The effects of sensory deprivation dramatically illustrate the brain’s plastic capabilities. When one sensory modality is lost (e.g., through blindness or deafness), brain areas typically devoted to processing that sense can be recruited by the remaining, intact senses. This phenomenon is known as cross-modal plasticity.⁷⁶ For instance, in individuals who are blind, the visual cortex (occipital lobe) can become responsive to auditory or tactile stimuli.⁹ This reorganization is not merely a passive takeover; it can be functionally relevant. Sometimes, it leads to compensatory enhancements in the remaining senses, such as blind individuals demonstrating superior tactile discrimination thresholds or enhanced sound localization abilities.⁹ However, such compensation is not universal, and the extent of benefit can vary widely.⁷⁷ Moreover, cross-modal plasticity can sometimes have maladaptive consequences. For example, if sensory function is later restored (e.g., through a cochlear implant for deafness or, hypothetically, a visual prosthesis for blindness), the reorganized cortex might not efficiently process the newly restored input, potentially hindering rehabilitation.⁷⁶ In age-related hearing loss, the auditory cortex may begin processing visual and tactile information, which, while adaptive in one sense, can reduce its efficiency for processing sounds even when hearing aids are used, leading to increased cognitive load.⁷⁸

Conversely, exposure to an enriched environment (EE)—one that provides ample sensory, cognitive, social, and motor stimulation—can promote positive neuroplastic changes. EE has been shown to enhance neural development, support brain repair after injury, and improve learning and memory capacity by inducing morphological, cellular, and molecular adaptations in the brain.⁷⁹ The specific effects of EE can vary depending on the developmental stage at which it is experienced and the particular components of the enrichment (e.g., physical exercise, social interaction, novel objects).⁷⁹

Neuroplasticity thus reveals that the brain’s construction of reality is a dynamic and continuously evolving process. Our perceptual world is not set in stone but is constantly being updated and refined based on our interactions with the environment. The distinction between experience-expectant and experience-dependent plasticity highlights a fundamental developmental strategy: the brain is pre-wired to utilize certain common environmental inputs for basic perceptual scaffolding, yet it remains highly adaptable to individual-specific experiences, enabling lifelong learning and perceptual refinement. The causal chain is clear: changes in sensory input or experience (or lack thereof) can directly induce structural and functional modifications in the brain, which, in turn, causally alter our perceptual capabilities and subjective experience. While this offers immense hope for learning, adaptation, and rehabilitation, it also underscores that prolonged exposure to impoverished or biased environments could negatively shape our perceptions. Plasticity is an adaptive mechanism, but its outcomes are context-dependent and not invariably beneficial.

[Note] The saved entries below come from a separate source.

/-- The near base with a release at cluster scope of core 1's, which carries a place of another word in its view. -/
def releasedBase : State :=
  { modCtx nearBase 0 id with stamp := 9, released := [⟨clusterBase 0 + 0x10, 8, ⟨1, 1, [(clusterBase 0 + 0x40, 3)]⟩, 5, none⟩] }

theorem witness_OrderedAccesses_acquire :
    let r : Released := ⟨clusterBase 0 + 0x10, 8, ⟨1, 1, [(clusterBase 0 + 0x40, 3)]⟩, 5, none⟩
    let b := clusterBase 0 + 0x40
    shared 0 0x100010 = true ∧ r ∈ releasedBase.released ∧ r.stamp ≤ releasedBase.stamp ∧ r.overAt = none ∧ 0 < 8 ∧
    r.addr ≤ phys 0 0x100010 + 0 ∧ phys 0 0x100010 + 0 < r.addr + r.len ∧ ownByte (getCtx releasedBase 0).stq (phys 0 0x100010 + 0) = none ∧
    scopeHas r.carry.scope r.carry.core (coreOf 0) = true ∧ scopeHas 1 (coreOf 0) r.carry.core = true ∧
    r.carry.view.get? b = some 3 ∧ ownByte (getCtx releasedBase 0).stq b = none := by
  decide +kernel

end Sys2Proof.Tests
end

section
/-! The decoder by the steps of R86, and the words of R91's table. -/

namespace Sys2Proof.Laws

/-! ## The bytes of a word -/

/-- Bytes written low end first read back as the number, as far as the bytes reach (R11). -/
theorem leNat_leBytes (n x : Nat) : leNat (leBytes n x) = x % 256 ^ n := by
  induction n generalizing x with
  | zero => simp [leBytes, leNat, Nat.mod_one]
  | succ n ih =>
    have low : (BitVec.ofNat 8 (x % 256)).toNat = x % 256 := by simp
    rw [leBytes, leNat, ih, low, pow_succ', Nat.mod_mul]

/-- A word decodes the same from its four bytes in memory (R67). -/
theorem decodeBytes_leBytes {w : Nat} (hw : w < 2 ^ 32) (root : Bool) : decodeBytes (leBytes 4 w) root = decodeWord w root := by
  rw [decodeBytes, leNat_leBytes, Nat.mod_eq_of_lt (by omega)]

/-- What a word decodes to outside root mode is its row of the table. -/
theorem decodeTableWord_of_ok {w : Nat} {i : Instr} (hw : w < 2 ^ 32) (h : decodeWord w false = .ok i) :
    decodeTableWord 32 w = some i := by
  rw [decodeTableWord, if_pos (Nat.le_refl 32), Nat.mod_eq_of_lt hw, decodeBytes_leBytes hw, h]

/-! ## The steps of R86 -/

/-- Step 1: the two majors that are ILLEGAL on every generation. -/
theorem decodeWord_illegal_major {w : Nat} (h : bitsAt w 26 6 = 0 ∨ bitsAt w 26 6 = 63) (root : Bool) :
    decodeWord w root = .error 1 := by
  have step1 : (bitsAt w 26 6 == 0 || bitsAt w 26 6 == 63) = true := by simpa using h
  rw [decodeWord, if_pos step1]

/-- Step 3: the majors reserved on this part. -/
theorem decodeWord_reserved_major {w : Nat} (h : bitsAt w 26 6 = 9 ∨ 44 ≤ bitsAt w 26 6 ∧ bitsAt w 26 6 ≤ 47) :
    decodeWord w false = .error 2 := by
  have step1 : ¬(bitsAt w 26 6 == 0 || bitsAt w 26 6 == 63) = true := by simp; omega
  have step3 : (bitsAt w 26 6 == 9 || (44 ≤ bitsAt w 26 6 && bitsAt w 26 6 ≤ 47)) = true := by simpa using h
  rw [decodeWord, if_neg step1, if_neg (by simp), if_pos step3]

/-- A root major passes steps 1 to 3 in every mode, so step 4 decides: its register fields name g0 to g15. -/
theorem decodeWord_root_major {w : Nat} (lo : 48 ≤ bitsAt w 26 6) (hi : bitsAt w 26 6 ≤ 62) (root : Bool) :
    decodeWord w root = if (rootRegTops (bitsAt w 26 6)).all (fun p => bitsAt w p.1 p.2 == 0) then decodeMajor (bitsAt w 26 6) w
      else .error 6 := by
  have step1 : ¬(bitsAt w 26 6 == 0 || bitsAt w 26 6 == 63) = true := by simp; omega
  have step2 : ¬(root && (bitsAt w 26 6 < 48 || bitsAt w 26 6 == 63)) = true := by simp; omega
  have step3 : ¬(bitsAt w 26 6 == 9 || (44 ≤ bitsAt w 26 6 && bitsAt w 26 6 ≤ 47)) = true := by simp; omega
  rw [decodeWord, if_neg step1, if_neg step2, if_neg step3]
  cases (rootRegTops (bitsAt w 26 6)).all (fun p => bitsAt w p.1 p.2 == 0) <;> rfl

/-- Only root majors have fields that step 4 tests. -/
theorem rootRegTops_of_native : ∀ m < 48, rootRegTops m = [] := by decide

/-- An assigned native major passes steps 1 to 4 outside root mode. -/
theorem decodeWord_native_major {w : Nat} (pos : 0 < bitsAt w 26 6) (lt : bitsAt w 26 6 < 44) (ne : bitsAt w 26 6 ≠ 9) :
    decodeWord w false = decodeMajor (bitsAt w 26 6) w := by
  have step1 : ¬(bitsAt w 26 6 == 0 || bitsAt w 26 6 == 63) = true := by simp; omega
  have step3 : ¬(bitsAt w 26 6 == 9 || (44 ≤ bitsAt w 26 6 && bitsAt w 26 6 ≤ 47)) = true := by simp; omega
  rw [decodeWord, if_neg step1, if_neg (by simp), if_neg step3, rootRegTops_of_native _ (by omega)]
  rfl

/-- The row of a word of an assigned native major `m` is what the decoder of that major reads. -/
theorem decodeTableWord_native {w : Nat} {i : Instr} (m : Nat) (read : decodeMajor m w = .ok i)
    (hw : w < 2 ^ 32 ∧ bitsAt w 26 6 = m := by decide) (hm : 0 < m ∧ m < 44 ∧ m ≠ 9 := by decide) : decodeTableWord 32 w = some i := by
  obtain ⟨word, rfl⟩ := hw
  obtain ⟨pos, lt, ne⟩ := hm
  exact decodeTableWord_of_ok word ((decodeWord_native_major pos lt ne).trans read)
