-- ==== Sys2Proof/WellFormed.lean ====
section
/-! DEFINITION. The conditions of the opcode table on a command's fields (spec/30_encoding.md
R62, R65). Field widths are in the types of Syntax.lean. -/

namespace Sys2Proof

/-- SETP reaches registers 0 to 11, GETP registers 0 to 14; no other row has a condition. -/
def Instr.wellFormed : Instr → Bool
  | .setp p _ => decide (p.toNat ≤ 11)
  | .getp p => decide (p.toNat ≤ 14)
  | .fmtOpen => true
  | .fmtWrite _ => true
  | .bpRun => true
  | .cqRun => true
  | .arHdr => true
  | .arRun => true

end Sys2Proof
end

The Bigger Picture: Implications of a Constructed Reality

Understanding that our perception of reality is an active construction by the brain, rather than a passive reflection of an objective external world, carries profound implications that ripple across philosophy, mental health, technology, and ethics.

Philosophical Considerations:

The notion of a constructed reality forces a re-examination of the relationship between subjective experience and objective reality. If what we perceive is a brain-generated model, how much direct access do we truly have to the “thing-in-itself” (the Ding an sich, as Immanuel Kant termed it)—the world as it exists independently of our perception?.80 Some neuroscientists and philosophers suggest that, for us, “Reality in capitals… does not exist” in an accessible form; instead, we subjectively invent or construct the reality that is meaningful and useful for our survival.81 As Lisa Feldman Barrett has noted, reality for us is what we can sense and what we can make sense of with the signals in our brain.2 This doesn’t necessarily deny the existence of an external world but emphasizes that our experience of it is always mediated and shaped by our neural architecture.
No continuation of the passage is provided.